Task instructions: Figure out how many lines in the records below hold the string "foldl". That number alone is the answer.

Recorded information:

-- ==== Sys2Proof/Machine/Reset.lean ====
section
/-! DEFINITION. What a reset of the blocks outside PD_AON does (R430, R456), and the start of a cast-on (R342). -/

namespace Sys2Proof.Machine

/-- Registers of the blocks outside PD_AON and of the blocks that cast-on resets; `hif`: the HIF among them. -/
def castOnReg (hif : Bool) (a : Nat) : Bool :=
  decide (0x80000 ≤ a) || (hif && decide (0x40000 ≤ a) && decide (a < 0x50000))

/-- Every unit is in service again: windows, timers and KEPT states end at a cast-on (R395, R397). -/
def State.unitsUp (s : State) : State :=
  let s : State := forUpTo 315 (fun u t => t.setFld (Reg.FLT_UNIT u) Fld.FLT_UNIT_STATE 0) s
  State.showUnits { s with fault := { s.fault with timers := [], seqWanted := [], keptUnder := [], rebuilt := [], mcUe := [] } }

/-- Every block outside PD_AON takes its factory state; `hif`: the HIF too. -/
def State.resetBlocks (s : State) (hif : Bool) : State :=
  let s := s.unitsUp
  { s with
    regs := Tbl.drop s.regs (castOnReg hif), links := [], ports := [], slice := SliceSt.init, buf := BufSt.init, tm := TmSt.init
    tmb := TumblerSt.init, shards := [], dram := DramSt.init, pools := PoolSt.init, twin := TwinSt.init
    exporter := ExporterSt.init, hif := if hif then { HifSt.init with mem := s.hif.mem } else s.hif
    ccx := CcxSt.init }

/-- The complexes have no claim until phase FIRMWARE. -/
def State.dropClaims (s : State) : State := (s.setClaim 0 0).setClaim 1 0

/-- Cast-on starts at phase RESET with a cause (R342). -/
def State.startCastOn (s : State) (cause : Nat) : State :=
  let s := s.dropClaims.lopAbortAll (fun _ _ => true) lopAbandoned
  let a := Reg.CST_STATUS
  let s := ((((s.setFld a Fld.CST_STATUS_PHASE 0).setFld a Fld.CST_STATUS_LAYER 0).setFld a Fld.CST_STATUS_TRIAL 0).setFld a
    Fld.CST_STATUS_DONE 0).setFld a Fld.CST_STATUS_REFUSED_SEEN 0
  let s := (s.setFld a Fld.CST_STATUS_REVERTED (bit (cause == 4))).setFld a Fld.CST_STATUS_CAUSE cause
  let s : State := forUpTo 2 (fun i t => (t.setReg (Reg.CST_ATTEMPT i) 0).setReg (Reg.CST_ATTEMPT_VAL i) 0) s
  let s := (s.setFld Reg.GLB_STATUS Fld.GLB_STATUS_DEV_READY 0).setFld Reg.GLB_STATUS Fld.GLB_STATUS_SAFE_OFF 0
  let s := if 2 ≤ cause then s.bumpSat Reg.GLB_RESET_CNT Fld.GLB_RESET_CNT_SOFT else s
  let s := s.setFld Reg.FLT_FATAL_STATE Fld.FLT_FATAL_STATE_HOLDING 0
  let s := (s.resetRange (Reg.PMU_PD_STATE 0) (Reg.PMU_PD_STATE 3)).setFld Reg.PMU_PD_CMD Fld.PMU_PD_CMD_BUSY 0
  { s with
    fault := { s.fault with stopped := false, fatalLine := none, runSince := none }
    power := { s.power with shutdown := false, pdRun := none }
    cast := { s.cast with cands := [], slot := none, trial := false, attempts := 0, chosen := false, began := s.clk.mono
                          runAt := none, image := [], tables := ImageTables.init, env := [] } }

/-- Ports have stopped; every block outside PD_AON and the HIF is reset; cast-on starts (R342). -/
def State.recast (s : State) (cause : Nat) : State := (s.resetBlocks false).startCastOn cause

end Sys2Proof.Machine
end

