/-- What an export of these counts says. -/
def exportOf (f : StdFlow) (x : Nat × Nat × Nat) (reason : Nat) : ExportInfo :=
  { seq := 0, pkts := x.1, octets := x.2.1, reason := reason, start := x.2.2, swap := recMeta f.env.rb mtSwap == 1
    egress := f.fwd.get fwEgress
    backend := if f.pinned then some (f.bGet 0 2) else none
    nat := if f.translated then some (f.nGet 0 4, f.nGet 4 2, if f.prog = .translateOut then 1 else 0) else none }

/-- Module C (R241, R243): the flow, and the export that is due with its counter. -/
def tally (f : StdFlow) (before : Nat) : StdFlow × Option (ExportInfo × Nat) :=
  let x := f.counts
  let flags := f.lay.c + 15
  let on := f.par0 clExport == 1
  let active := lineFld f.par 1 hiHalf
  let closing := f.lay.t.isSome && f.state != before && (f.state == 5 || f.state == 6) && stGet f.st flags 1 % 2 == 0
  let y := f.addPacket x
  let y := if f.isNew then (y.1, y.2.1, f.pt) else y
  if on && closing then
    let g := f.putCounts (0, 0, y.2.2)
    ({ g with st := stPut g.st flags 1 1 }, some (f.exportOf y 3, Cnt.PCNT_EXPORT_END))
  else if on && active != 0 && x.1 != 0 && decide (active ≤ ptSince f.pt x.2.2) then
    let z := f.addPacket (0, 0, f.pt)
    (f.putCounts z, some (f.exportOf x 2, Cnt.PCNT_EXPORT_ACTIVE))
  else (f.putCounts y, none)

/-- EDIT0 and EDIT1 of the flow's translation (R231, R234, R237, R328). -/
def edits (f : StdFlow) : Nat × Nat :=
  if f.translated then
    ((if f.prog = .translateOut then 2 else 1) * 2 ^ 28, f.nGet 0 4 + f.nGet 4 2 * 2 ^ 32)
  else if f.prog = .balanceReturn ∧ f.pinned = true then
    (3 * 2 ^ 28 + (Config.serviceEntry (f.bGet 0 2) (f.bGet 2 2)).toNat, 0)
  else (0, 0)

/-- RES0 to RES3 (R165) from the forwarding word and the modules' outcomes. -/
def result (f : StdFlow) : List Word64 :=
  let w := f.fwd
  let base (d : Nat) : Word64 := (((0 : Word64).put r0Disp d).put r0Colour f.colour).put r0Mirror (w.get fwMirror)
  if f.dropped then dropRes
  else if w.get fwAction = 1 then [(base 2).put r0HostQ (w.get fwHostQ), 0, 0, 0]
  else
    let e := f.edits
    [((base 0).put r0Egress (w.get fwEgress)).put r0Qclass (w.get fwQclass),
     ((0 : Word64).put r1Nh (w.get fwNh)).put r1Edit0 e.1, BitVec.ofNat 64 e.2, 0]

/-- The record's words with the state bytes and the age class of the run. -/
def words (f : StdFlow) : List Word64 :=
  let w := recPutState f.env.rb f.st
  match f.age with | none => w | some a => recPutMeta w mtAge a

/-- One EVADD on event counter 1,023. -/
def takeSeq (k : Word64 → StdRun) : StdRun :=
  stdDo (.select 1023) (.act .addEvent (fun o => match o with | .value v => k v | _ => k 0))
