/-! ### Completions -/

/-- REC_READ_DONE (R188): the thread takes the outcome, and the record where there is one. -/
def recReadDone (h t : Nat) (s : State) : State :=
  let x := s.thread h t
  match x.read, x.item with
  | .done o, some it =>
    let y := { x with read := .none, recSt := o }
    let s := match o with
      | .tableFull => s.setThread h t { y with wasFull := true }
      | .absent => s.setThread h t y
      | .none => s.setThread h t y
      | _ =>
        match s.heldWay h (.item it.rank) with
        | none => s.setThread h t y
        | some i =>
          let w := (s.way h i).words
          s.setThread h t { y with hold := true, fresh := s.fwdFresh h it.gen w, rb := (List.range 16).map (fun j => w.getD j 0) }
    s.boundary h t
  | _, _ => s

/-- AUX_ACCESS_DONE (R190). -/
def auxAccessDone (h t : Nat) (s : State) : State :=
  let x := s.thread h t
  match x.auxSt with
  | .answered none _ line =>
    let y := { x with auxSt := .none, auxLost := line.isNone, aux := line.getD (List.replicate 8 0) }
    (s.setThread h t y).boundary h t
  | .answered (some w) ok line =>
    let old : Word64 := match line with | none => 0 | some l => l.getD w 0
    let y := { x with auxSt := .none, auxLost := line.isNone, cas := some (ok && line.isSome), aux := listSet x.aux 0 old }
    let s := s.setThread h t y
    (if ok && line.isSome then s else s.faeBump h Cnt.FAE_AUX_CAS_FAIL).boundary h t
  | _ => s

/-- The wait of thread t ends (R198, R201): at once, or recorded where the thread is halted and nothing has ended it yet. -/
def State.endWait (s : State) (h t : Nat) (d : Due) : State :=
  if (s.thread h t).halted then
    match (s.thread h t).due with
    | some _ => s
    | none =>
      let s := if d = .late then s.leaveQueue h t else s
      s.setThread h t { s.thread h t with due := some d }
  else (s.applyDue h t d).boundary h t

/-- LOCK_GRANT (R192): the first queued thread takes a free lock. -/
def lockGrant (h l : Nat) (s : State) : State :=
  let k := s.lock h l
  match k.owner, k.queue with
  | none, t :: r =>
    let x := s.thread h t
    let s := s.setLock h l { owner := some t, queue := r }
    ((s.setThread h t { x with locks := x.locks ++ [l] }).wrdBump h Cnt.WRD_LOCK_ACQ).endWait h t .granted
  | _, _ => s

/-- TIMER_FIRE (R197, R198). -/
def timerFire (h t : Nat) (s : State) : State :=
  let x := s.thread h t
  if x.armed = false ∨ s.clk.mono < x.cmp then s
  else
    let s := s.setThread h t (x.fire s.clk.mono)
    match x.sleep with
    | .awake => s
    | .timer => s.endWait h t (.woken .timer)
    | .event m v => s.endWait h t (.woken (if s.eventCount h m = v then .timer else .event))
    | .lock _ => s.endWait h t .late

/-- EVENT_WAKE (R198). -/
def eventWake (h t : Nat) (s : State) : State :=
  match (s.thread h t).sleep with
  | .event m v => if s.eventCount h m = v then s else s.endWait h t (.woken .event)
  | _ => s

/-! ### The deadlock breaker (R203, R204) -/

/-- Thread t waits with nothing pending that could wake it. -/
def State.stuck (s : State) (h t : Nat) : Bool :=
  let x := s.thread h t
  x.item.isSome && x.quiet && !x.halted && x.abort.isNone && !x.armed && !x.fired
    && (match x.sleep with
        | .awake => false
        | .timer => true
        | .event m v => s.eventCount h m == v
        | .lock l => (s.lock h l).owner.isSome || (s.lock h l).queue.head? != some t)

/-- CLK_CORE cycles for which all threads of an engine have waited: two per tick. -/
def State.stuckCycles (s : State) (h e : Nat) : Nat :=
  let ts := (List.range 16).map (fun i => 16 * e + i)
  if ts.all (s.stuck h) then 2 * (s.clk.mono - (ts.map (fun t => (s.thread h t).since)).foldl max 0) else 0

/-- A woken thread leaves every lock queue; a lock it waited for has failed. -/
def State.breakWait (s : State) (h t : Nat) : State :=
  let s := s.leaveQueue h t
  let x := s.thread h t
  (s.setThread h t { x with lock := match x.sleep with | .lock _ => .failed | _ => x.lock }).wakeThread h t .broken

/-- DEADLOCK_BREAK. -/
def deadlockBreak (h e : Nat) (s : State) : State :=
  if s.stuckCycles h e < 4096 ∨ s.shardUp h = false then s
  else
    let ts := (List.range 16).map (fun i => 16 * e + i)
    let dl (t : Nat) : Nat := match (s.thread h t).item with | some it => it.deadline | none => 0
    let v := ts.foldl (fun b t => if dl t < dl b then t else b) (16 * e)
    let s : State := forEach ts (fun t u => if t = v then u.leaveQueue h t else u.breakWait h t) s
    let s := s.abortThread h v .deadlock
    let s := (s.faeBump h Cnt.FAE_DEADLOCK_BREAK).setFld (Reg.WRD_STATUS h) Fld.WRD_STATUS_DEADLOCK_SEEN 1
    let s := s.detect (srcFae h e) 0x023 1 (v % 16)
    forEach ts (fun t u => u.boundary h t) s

Solution to the problem: 2